Thursday, January 29, 2009

Born krigers do more with less

Teaching statistics to born krigers takes a long time. What born krigers do best is fit curves. Think what happens when a curve is fitted through a set of measured values. Most of all there’s much pride and joy. A perfect curve is indeed a thing of beauty. Look at the Fourier transform of Wölfer annual sunspot counts from 1700 to 1987. Isn’t it as stunning as the original plot? It does put into perspective the power of mathematics when applied to an ordered set of measured values in our own sample space of time. A perfect fit is of less interest in my work than the statistics behind ordered sets of measured values. For example, I applied mathematical statistics to derive the statistics of Wölfer annual sunspot counts for the period from 1749 to 1924. I work with spreadsheet software because it is such a powerful tool to show and tell. Several Excel files are posted on my website under Statistics for geoscientists.

Wiki’s Kriging doesn’t test for spatial dependence between measured values in an ordered set. Wiki’s keepers of Krige’s grail didn’t even try. Here’s what they wrote about kriging, “The theory behind interpolation and extrapolation by Kriging was developed by the French mathematician Georges Matheron based on the Master's thesis of Daniel Gerhardus Krige.” It’s short and crisp but not to the point.

Krige’s 1951 Master thesis brings up ‘knowledge of mathematical statistics’, ‘careful statistical analysis’, ‘science of statistics’, ‘modern statistical basis’, ‘application of statistics’, and so on. It does read like a thesis on statistics, doesn’t it? Nowhere did Krige bring up ‘geostatistics’. A 2003 Tribute to Krige alluded to “…his pioneering work in the application of mathematical statistics…” The same tribute alluded to Krige’s 1952 paper in which he “introduced, inter alias, the basic geostatistical concepts of ‘support’, ‘spatial structure’, ‘selective mining units’, and ‘grade-tonnage curves’. Did it take Krige one year and a bit of inter alias to switch from real statistics to a pinch of between-the-lines geostatistics? Not quite! He was a committed geostatistician when he wrote the Preface to David 1977 Geostatistical Ore Reserve Estimation. But when did Krige really take to kriging?
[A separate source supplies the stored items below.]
-- ==== Sys2Proof/Machine/RegAccess.lean ====
section
/-! DEFINITION. One access to a register of this node, from any interface: reserved addresses, access types, the effect
each register's write and read has, protection (R6 to R10, R18, R19, R24, R303, R315, Table SC-6). -/

namespace Sys2Proof.Machine

/-- Element number of an address in an array of registers. -/
def elem (base stride num a : Nat) : Option Nat :=
  if base ≤ a ∧ (a - base) % stride = 0 ∧ (a - base) / stride < num then some ((a - base) / stride) else none

/-- Does an address lie in the host view of the image (R24)? -/
def inView (a : Nat) : Bool := decide (0x40000 ≤ a) && decide (a < 0x60000)
/-- In the MSI-X table (Table HB-1). -/
def inMsix (a : Nat) : Bool := decide (0xA08000 ≤ a) && decide (a < 0xA08100)
/-- In the pending-bit array. -/
def inPba (a : Nat) : Bool := decide (0xA09000 ≤ a) && decide (a < 0xA09008)

/-- Controller, object and word of an address in the object stores (Table CB-2). -/
def canObject (a : Nat) : Option (Nat × Nat × Nat) :=
  (List.range 4).findSome? (fun c =>
    (elem (0xE40000 + 0x30000 * c) 4 (20 * 2048) a).map (fun i => (c, i / 20, i % 20)))

/-- Is there something at an address (R5, R7)? -/
def isRegister (a : Nat) : Bool := (regSpec a).isSome || inView a || inMsix a || inPba a || (canObject a).isSome

/-- "One class G event that carries the address" (R7): under the block that holds the address, or index 0x1F. -/
def reservedEvent (n : Node) (a : Nat) : Node :=
  if a < 0x1200000 then recordCode n .g (a / 0x100000) 0 0x3F1 a
  else record n .g 0x7FF1#16 0x001F#16 (leBytes 4 a)

/-! ### Reads -/

/-- MK_PROGSTAT[k]. -/
def progStatus (n : Node) (k : Nat) : BitVec 32 :=
  let p := prog n k
  let running := let x := engine n (k / 16); executing x && x.prog == k
  let st := if p.hdr.kind = .none then 0 else if p.fault then 4 else if !p.enable then 1 else if running then 3 else 2
  let kind := match p.hdr.kind with | .none => 0 | .cycle => 1 | .event => 2 | .selftest => 3
  let v := fset (fset 0#32 F.MK_PROGSTAT_EVPEND (min 255 p.pendCount)) F.MK_PROGSTAT_KIND kind
  fset (fset (fset v F.MK_PROGSTAT_LASTCAUSE p.lastCause) F.MK_PROGSTAT_TRAPS (min 255 p.traps)) F.MK_PROGSTAT_STATE st

/-- MK_ENGSTAT[e]. -/
def engStatus (n : Node) (e : Nat) : BitVec 32 :=
  let x := engine n e
  let st := match x.st with | .off => 0 | .halted => 1 | .idle => 2 | .running => 3 | .selftest => 4 | .shadow => 5
  if executing x then
    fset (fset (fset 0#32 F.MK_ENGSTAT_STATE st) F.MK_ENGSTAT_SLOT (x.prog % 16)) F.MK_ENGSTAT_EVRUN (b2n x.evRun)
  else fset 0#32 F.MK_ENGSTAT_STATE st

/-- PEND of AC_SHADOWSTAT: bit n while an RW-S write of block n waits (R19). -/
def shadowPend (n : Node) : Nat :=
  (List.range 18).foldl (fun v b => v + b2n (n.shadow.any (fun s => s.addr / 0x100000 == b)) * 2 ^ b) 0

/-- Fetch entries in use and write-buffer entries in use (HB_RASTAT). -/
def bridgeStatus (n : Node) : BitVec 32 :=
  fset (fset (fset 0#32 F.HB_RASTAT_WFILL n.hb.writes.length) F.HB_RASTAT_INBOUND n.hb.inbound.length) F.HB_RASTAT_FETCH
    n.hb.fetch.length

/-- Registers whose value is worked out when they are read, without effect of the read. -/
def derived (n : Node) (x : Access) (a : Nat) : Option (BitVec 32) :=
  match a / 0x100000 with
  | 0 =>
    if a = R.AC_REVID then some (fset (rd n a) F.AC_REVID_ROMVER Config.romVer.toNat)
    else if a = R.AC_UID_LO then some (n.uid.setWidth 32)
    else if a = R.AC_UID_HI then some ((n.uid >>> 32).setWidth 32)
    else if a = R.AC_SHADOWSTAT then some (fset (rd n a) F.AC_SHADOWSTAT_PEND (shadowPend n))
    else if inView a then some (if a - 0x40000 < imgEnd then BitVec.ofNat 32 (readLe n.view (a - 0x40000) 4) else 0#32)
    else none
  | 1 =>
    if a = R.TB_INCR_HI then some n.tb.latchedIncr
    else if a = R.TB_NOW_CNLO then some (n.tb.latchedCn.setWidth 32)
    else if a = R.TB_NOW_CNHI then some ((n.tb.latchedCn >>> 32).setWidth 32)
    else none
  | 6 => (elem (R.MK_PROGSTAT 0) 4 512 a).map (progStatus n) |>.orElse (fun _ => (elem (R.MK_ENGSTAT 0) 4 32 a).map (engStatus n))
  | 7 => (elem (R.AU_PLAYSTAT 0) 4 16 a).map (playStatus n)
  | 8 => if a = R.QM_LOGSTAT then some (logStatus n) else none
  | 9 => if a = R.CF_STAT then some (fset (rd n a) F.CF_STAT_NOKEY (b2n (keyOf n 8).isNone)) else none
  | 10 =>
    if a = R.HB_STAT then
      some (fset (fset (rd n a) F.HB_STAT_CONSESS (b2n (n.se.sessions.any (fun s => s.isOpen && s.iface == 2)))) F.HB_STAT_QSPIACT
        (b2n n.hb.qspiAct))
    else if a = R.HB_IRQSTAT then some (irqStat n)
    else if a = R.HB_RASTAT then some (bridgeStatus n)
    else if a = R.HB_RALAST then some (BitVec.ofNat 32 (look (0, 0) n.hb.ralast x.iface).1)
    else if a = R.HB_RALASTADDR then some (BitVec.ofNat 32 (look (0, 0) n.hb.ralast x.iface).2)
    else if inMsix a then
      let i := (a - 0xA08000) / 4
      some (look (if i % 4 = 3 then 1#32 else 0#32) n.hb.msix i)
    else if inPba a then some (if a = 0xA09000 then BitVec.ofNat 32 n.hb.pba else 0#32)
    else (elem (R.HB_RINGSTAT 0) 16 8 a).map (fun k => fset (rd n a) F.HB_RINGSTAT_BUSY (b2n (ring n k).cur.isSome))
  | 11 =>
    if a = R.SE_STAT then some (seStatus n)
    else (elem (R.SE_LOCK 0) 4 3 a).map (seLock n) |>.orElse (fun _ => (elem (R.SE_KEYVER 0) 4 32 a).map (seKeyver n))
  | 13 => if a = R.EM_EVT then some (emEvt n) else none
  | 15 => if a = R.PW_SLOW_HI then some n.pw.slowHi else none
  | 16 => (elem (R.SF_MON 0) 4 512 a).map (fun k => sfMonWord n (k + 1))
  | _ => none

/-- The value a register shows, without the effect of a read. -/
def peek (n : Node) (x : Access) (a : Nat) : BitVec 32 :=
  match derived n x a with
  | some v => v
  | none =>
    match regSpec a with
    | some r => rd n a &&& ~~~ (BitVec.ofNat 32 r.wo)
    | none => 0#32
Matheron’s Note Statistique No 1 saw the light of day in North Africa on November 25, 1954. He coined the first krige-inspired eponym in his 1960 Krigeage d’un panneau rectangulaire par sa périphérie. Matheron didn’t refer to Krige’s 1951 Master thesis. Neither did he much refer to anyone’s work but his own. In those early days Matheron himself dawdled between statistics and geostatistics. But he was not much of a statistician even though he thought he was one.
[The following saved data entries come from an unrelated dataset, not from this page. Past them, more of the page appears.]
/-- REGWRITE (R314 to R316). -/
def regwriteCommand (n : Node) (k : Nat) (c : Cmd) : Node :=
  let num := le c.params 4 2
  if c.params.length ≠ 8 + 4 * num || !countOk c.params then respond n k 2 []
  else
    let words := (List.range num).map (fun i => BitVec.ofNat 32 (le c.params (8 + 4 * i) 4))
    runWrite (num + 1) n k (le c.params 0 4) words 0

/-- REGWRITE (R315). -/
def execCmdRegwrite (k : Fin 8) (s : State) : Host.Outcome State Fault Refusal := runCommand k.val 4 s (fun n c => regwriteCommand n k.val c)

/-- REGMODIFY (R314): one access to a register of this node; a remote window is out of range (R316). -/
def regmodifyCommand (n : Node) (k : Nat) (c : Cmd) : Node :=
  let a := le c.params 0 4
  if c.params.length ≠ 12 || a % 4 ≠ 0 || inWindows a then respond n k 2 []
  else
    let m := BitVec.ofNat 32 (le c.params 4 4)
    let v := BitVec.ofNat 32 (le c.params 8 4)
    let (n, old) := readReg n (cmdAccess n k) a
    if !isRegister a then respond n k 0 (leBytes 4 0)
    else
      let (n, ok) := writeReg n (cmdAccess n k) a ((old &&& ~~~ m) ||| (v &&& m))
      respond n k (if ok then 0 else 5) (leBytes 4 old.toNat)

/-- REGMODIFY (R314). -/
def execCmdRegmodify (k : Fin 8) (s : State) : Host.Outcome State Fault Refusal := runCommand k.val 5 s (fun n c => regmodifyCommand n k.val c)

/-- IMAGEREAD (R314): the host view as it stands, with the CN of its header. -/
def imagereadCommand (n : Node) (k : Nat) (c : Cmd) : Node :=
  let off := le c.params 0 4
  let len := le c.params 4 4
  if c.params.length ≠ 8 || len % 4 ≠ 0 || decide (len < 4) || decide (16000 < len) || decide (0x20000 < off + len) then respond n k 2 []
  else respond n k 0 (readBytes n.view 0 6 ++ leBytes 2 0
    ++ (List.range len).map (fun i => if off + i < imgEnd then look 0#8 n.view (off + i) else 0#8))

/-- IMAGEREAD (R314). -/
def execCmdImageread (k : Fin 8) (s : State) : Host.Outcome State Fault Refusal := runCommand k.val 6 s (fun n c => imagereadCommand n k.val c)

/-- The records of an area, oldest first (R274, R275). -/
def logArea (n : Node) (area : Nat) : List EventRecord :=
  if area = 0 then n.qm.log.safety.map (fun e => e.record) else n.qm.log.history

/-- LOGREAD (R314): the records held from FIRST on, at most N. -/
def logreadCommand (n : Node) (k : Nat) (c : Cmd) : Node :=
  let area := le c.params 0 1
  let num := le c.params 4 2
  if c.params.length ≠ 6 || decide (1 < area) || num = 0 || decide (128 < num) then respond n k 2 []
  else respond n k 0 ((((logArea n area).drop (le c.params 2 2)).take num).flatMap EventRecord.bytes)

/-- LOGREAD (R314). -/
def execCmdLogread (k : Fin 8) (s : State) : Host.Outcome State Fault Refusal := runCommand k.val 7 s (fun n c => logreadCommand n k.val c)

/-- PROPOSE (R314, R120): answered when the proposal is committed, rejected or timed out. -/
def proposeCommand (n : Node) (k : Nat) (c : Cmd) : Node :=
  let p := c.params
  let op := le p 1 1
  let blen := le p 5 1
  if p.length ≠ 40 || (op ≠ 1 && op ≠ 2) || decide (32 < blen) then respond n k 2 []
  else if !mayPropose n then respond n k 5 (leBytes 2 0 ++ leBytes 1 3 ++ leBytes 1 0)
  else
    let (n, q) := submitProposal n (16 + k) (le p 0 1) op (le p 2 2) (le p 4 1) (cut p 8 blen)
    waitRing n k (.proposal q)

/-- PROPOSE (R314). -/
def execProposeCommand (k : Fin 8) (s : State) : Host.Outcome State Fault Refusal := runCommand k.val 8 s (fun n c => proposeCommand n k.val c)

/-- Responses of the PROPOSE commands whose proposals have a result. -/
def finishProposals (n : Node) : Node :=
  let done := n.inn.cmdDone
  let n := { n with inn := { n.inn with cmdDone := [] } }
  done.foldl (fun n (k, q, result, reason) =>
    if (ring n k).wait = .proposal q then respond n k 0 (leBytes 2 q ++ leBytes 1 result ++ leBytes 1 reason) else n) n

/-! ### The console (Table HB-4) -/

/-- A console command under the console's session (R310, R336): through ring 7, run at once. -/
def consoleCommand (op : Nat) (params : List Byte) (run : Node → Nat → Cmd → Node) (s : State) : Host.Outcome State Fault Refusal :=
  onNode s (fun n =>
    if !hostOn n || (ring n 7).cur.isSome then n
    else
      let x := consoleSession n
      let c : Cmd := { cmdid := 0, opcode := op, session := x.elim 0 (fun x => x.id), role := x.elim 0 (fun x => x.role), tagged := false, params := params }
      let n := throughQueue n (cmdQueue 7) (responseHead c false 0 0 params)
      let n := setRing (touchSession n c.session) 7 { cur := some c }
      if (commandRoles op).elim false (fun rs => !rs.contains c.role) then respond n 7 3 [] else run n 7 c)

/-- CONSOLE_SUMMARY (R310). -/
def execConsoleSummary (s : State) : Host.Outcome State Fault Refusal := consoleCommand 2 [] summaryCommand s
/-- CONSOLE_READ (R310): 1 to 64 words. -/
def execConsoleRead (addr : BitVec 32) (words : Fin 65) (s : State) : Host.Outcome State Fault Refusal :=
  consoleCommand 3 (leBytes 4 addr.toNat ++ leBytes 2 words.val ++ leBytes 2 0) regreadCommand s
/-- CONSOLE_WRITE (R310). -/
def execConsoleWrite (addr value : BitVec 32) (s : State) : Host.Outcome State Fault Refusal :=
  consoleCommand 4 (leBytes 4 addr.toNat ++ leBytes 2 1 ++ leBytes 2 0 ++ leBytes 4 value.toNat) regwriteCommand s
/-- CONSOLE_LOG (R310): area 0 the safety area, 1 the history ring. -/
def execConsoleLog (area : Fin 2) (first num : BitVec 16) (s : State) : Host.Outcome State Fault Refusal :=
  consoleCommand 7 (leBytes 1 area.val ++ leBytes 1 0 ++ leBytes 2 first.toNat ++ leBytes 2 num.toNat) logreadCommand s
/-- CONSOLE_RETIRE (R310): with this node's identity. -/
def execConsoleRetire (s : State) : Host.Outcome State Fault Refusal :=
  consoleCommand 0x20 (leBytes 8 s.node.uid.toNat) retireCommand s

/-! ### The SUMMARY block (R317) -/

/-- Lay fields at their offsets, zeros between them; the fields come in rising order. -/
def layOut : List (Nat × List Byte) → List Byte → List Byte
  | [], b => b
  | (off, x) :: fs, b => layOut fs (b ++ List.replicate (off - b.length) 0#8 ++ x)

/-- Register copies. -/
def regCopies (n : Node) (as : List Nat) : List Byte := as.flatMap (fun a => leBytes 4 (peek n { iface := 5 } a).toNat)

/-- A session entry of the block. -/
def sessionEntry (x : Session) : List Byte :=
  leBytes 4 x.id ++ leBytes 1 x.role ++ leBytes 1 x.iface ++ leBytes 2 0 ++ leBytes 4 x.cnOpen ++ leBytes 4 x.cnLast

/-- The block of Table HB-8. -/
def summaryBlock (n : Node) : List Byte :=
  layOut [
    (0x000, leBytes 4 0x5B4D0001 ++ leBytes 2 1 ++ leBytes 2 4096 ++ leBytes 6 (cnNow n)),
    (0x010, leBytes 4 (nowNs n).toNat ++ regCopies n [R.AC_PARTID, R.AC_REVID]),
    (0x020, leBytes 8 n.uid.toNat ++ leBytes 4 n.hb.sseq),
    (0x040, leBytes 1 (powerState n) ++ leBytes 1 (gf n R.PW_RSTSTAT F.PW_RSTSTAT_KIND)),
    (0x044, regCopies n [R.DU_PAIRSTAT, R.DU_HEALTH, R.DU_STAT] ++ leBytes 4 (n.up / 8000)),
    (0x060, regCopies n [R.IN_STAT, R.IN_EPOCH] ++ leBytes 8 (ownTdom n) ++ leBytes 6 (epochCn n)),
    (0x078, leBytes 8 (imgLeader n) ++ regCopies n [R.TB_STAT, R.TB_OFFSET, R.AC_IMGSTAT, R.LC_PRES 0]),
    (0x0A0, regCopies n [R.CF_STAT, R.CF_CURVER, R.CF_PREVVER, R.CF_SPCUR, R.CF_JSEQ, R.CF_ERR]),
    (0x0C0, n.se.sessions.flatMap sessionEntry),
    (0x140, regCopies n ((List.range 8).map R.AC_DIEHEALTH ++ [R.AC_HEALTHSUM])),
    (0x180, (List.range 4).flatMap (fun p => regCopies n [R.LP_PORTSTAT p, R.LP_PARTNERPORT p, R.TB_LINKDLY p] ++ leBytes 4 0)),
    (0x1C0, (List.range 2).flatMap (fun c => regCopies n [R.LC_STAT c, R.LC_SLUICESTAT c, R.LC_LAP c] ++ leBytes 4 0)),
    (0x200, regCopies n ((List.range 16).map (fun i => R.SF_STAT + 4 * i))),
    (0x240, regCopies n ([R.QM_LOGSTAT, R.QM_LSEQ] ++ (List.range 13).map R.QM_CNT)),
    (0x280, regCopies n [R.HB_STAT, R.HB_RASTAT]
      ++ (List.range 8).flatMap (fun k => leBytes 2 (desc n (cmdQueue k)).fill ++ leBytes 2 (desc n (rspQueue k)).fill)),
    (0x400, n.qm.log.recent.flatMap EventRecord.bytes),
    (0x1000, [])] []

/-- SUMMARY_CAPTURE, step 4 of the boundary: every ring that waits for the block gets it. -/
def captureSummaries (n : Node) : Node :=
  (List.range 8).foldl (fun n k =>
    if (ring n k).wait = .summary then
      let n := withHb n (fun h => { h with sseq := h.sseq + 1 })
      respond n k 0 (summaryBlock n)
    else n) n

/-- The boundary at the host interfaces: results of proposals, and commands that waited for room in the bridge. -/
def hostBoundary (n : Node) : Node := forRange 8 resumeRing (bridgeBoundary (sessionsBoundary (finishProposals n)))

end Sys2Proof.Machine
end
It makes sense to compare Wiki’s Kriging with Krige’s teachings. Look at Figure 1 in Wiki’s Kriging. The graph didn’t irk me quite as much as did the confidence intervals for measured values. Once upon a time I tried to get the set of measured values that underpin Figure 1 but its caretaker(s?) didn’t respond. So, I waited until it was time to take a stand against junk statistics on Wikipedia.

Figure 1

One-dimensional data interpolation by kriging, with confidence intervals.
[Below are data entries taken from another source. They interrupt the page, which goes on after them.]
-- ==== Sys2Proof/Machine/Round.lean ====
section
/-! DEFINITION. The train-wide consent to sleep (spec/16_power_sleep.md, R406 to R415). -/

namespace Sys2Proof.Machine

/-- The payload of an MS_ROUND (Table PW-6). -/
structure RoundMsg where
  op : Nat
  flags : Nat := 0
  rseq : Nat := 0
  parkCn : Nat := 0
  from_ : Nat := 0
  nodes : Nat := 0
  consents : Nat := 0
  ucount : Nat := 0
  mcount : Nat := 0
  unode : Nat := 0
  ureason : Nat := 0
  mreason : Nat := 0
  mnode : Nat := 0
  acks : Nat := 0
  deriving DecidableEq, Repr

/-- IGNM. -/
def RoundMsg.ignm (m : RoundMsg) : Bool := bitOf m.flags 7
/-- DOZE. -/
def RoundMsg.doze (m : RoundMsg) : Bool := bitOf m.flags 6

/-- The 152 bytes before the tag. -/
def RoundMsg.bytes (m : RoundMsg) : List Byte :=
  cut (beBytes 1 m.op ++ beBytes 1 m.flags ++ beBytes 2 m.rseq ++ beBytes 6 m.parkCn ++ beBytes 2 m.from_ ++ beBytes 2 m.nodes
    ++ beBytes 2 m.consents ++ beBytes 2 m.ucount ++ beBytes 2 m.mcount ++ beBytes 2 m.unode ++ beBytes 1 m.ureason
    ++ beBytes 1 m.mreason ++ beBytes 2 m.mnode ++ beBytes 2 m.acks) 0 152

/-- Read a payload. -/
def parseRound (b : List Byte) : RoundMsg :=
  { op := be b 0 1, flags := be b 1 1, rseq := be b 2 2, parkCn := be b 4 6, from_ := be b 10 2, nodes := be b 12 2
    consents := be b 14 2, ucount := be b 16 2, mcount := be b 18 2, unode := be b 20 2, ureason := be b 22 1
    mreason := be b 23 1, mnode := be b 24 2, acks := be b 26 2 }

/-! ### Vetoes (Table PW-7) -/

/-- The class U conditions that hold, lowest code first. -/
def uVetoes (n : Node) : List Nat :=
  let v (f : Field) : Bool := gf n R.PW_VETO f == 1
  ([(1, (List.range 8).any (pairTripped n) || n.sa.lock.isSome), (2, v F.PW_VETO_INTERCOM)
    , (3, gf n R.IN_LOCAL F.IN_LOCAL_ACTCAB == 1), (4, v F.PW_VETO_USER)].filter (·.2)).map (·.1)

/-- The class M conditions that hold, lowest code first. -/
def mVetoes (n : Node) : List Nat :=
  let v (f : Field) : Bool := gf n R.PW_VETO f == 1
  ([(5, n.se.sessions.any (fun x => x.isOpen && decide (2 ≤ x.role))), (6, cfBusy n || cfPending n || n.cf.sp.isSome)
    , (7, v F.PW_VETO_DATA), (8, v F.PW_VETO_MAINT)
    , (9, isStale n || gf n R.IN_STAT F.IN_STAT_JOINING == 1)].filter (·.2)).map (·.1)

/-- The node's vote on a CONSENT (R409). -/
def castVote (n : Node) (m : RoundMsg) : RoundMsg :=
  let u := uVetoes n
  let k := mVetoes n
  let own := ownNumber n
  if u.isEmpty && k.isEmpty then { m with consents := m.consents + 1 }
  else
    let m := if u.isEmpty then m else { m with
      ucount := m.ucount + 1, unode := if m.unode = 0 then own else m.unode
      ureason := if m.unode = 0 then u.headD 0 else m.ureason }
    if k.isEmpty then m else { m with
      mcount := m.mcount + 1, mnode := if m.mnode = 0 then own else m.mnode
      mreason := if m.mnode = 0 then k.headD 0 else m.mreason }

/-! ### Sending and passing (R406, R408) -/

/-- Queue an MS_ROUND: on channel A, and for PARK and CANCEL of the leader in native mode on channel B as well. -/
def sendRound (n : Node) (dest : Nat) (m : RoundMsg) : Node :=
  let n := queueControl n 0 0x0B dest m.bytes
  if (m.op = 3 || m.op = 5) && isNative n then queueControl n 1 0x0B dest m.bytes else n

/-- A round frame with its payload changed and its tag computed again (R87). -/
def rewriteRound (n : Node) (c : Nat) (b : List Byte) (m : RoundMsg) : List Byte :=
  let bare := overlay (headerBare b) 8 (beBytes 2 160)
  overlay b 24 (m.bytes ++ makeTag n (cnOf n c b) c (fType b) (fIndex b) 0xFFFF (fSrc b) (bare ++ m.bytes))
Squares indicate the location of the data.

Kriging interpolation is in red.

Confidence intervals are in green.

I enlarged Figure 1 and measured X- and Y-coordinates for all points in mm. I tested for spatial dependence by applying Fisher’s F-test to the variance of the set and the first variance term for the ordered set. I applied weighting factors because of unevenly spaced measured values. That’s why degrees of freedom become irrational numbers.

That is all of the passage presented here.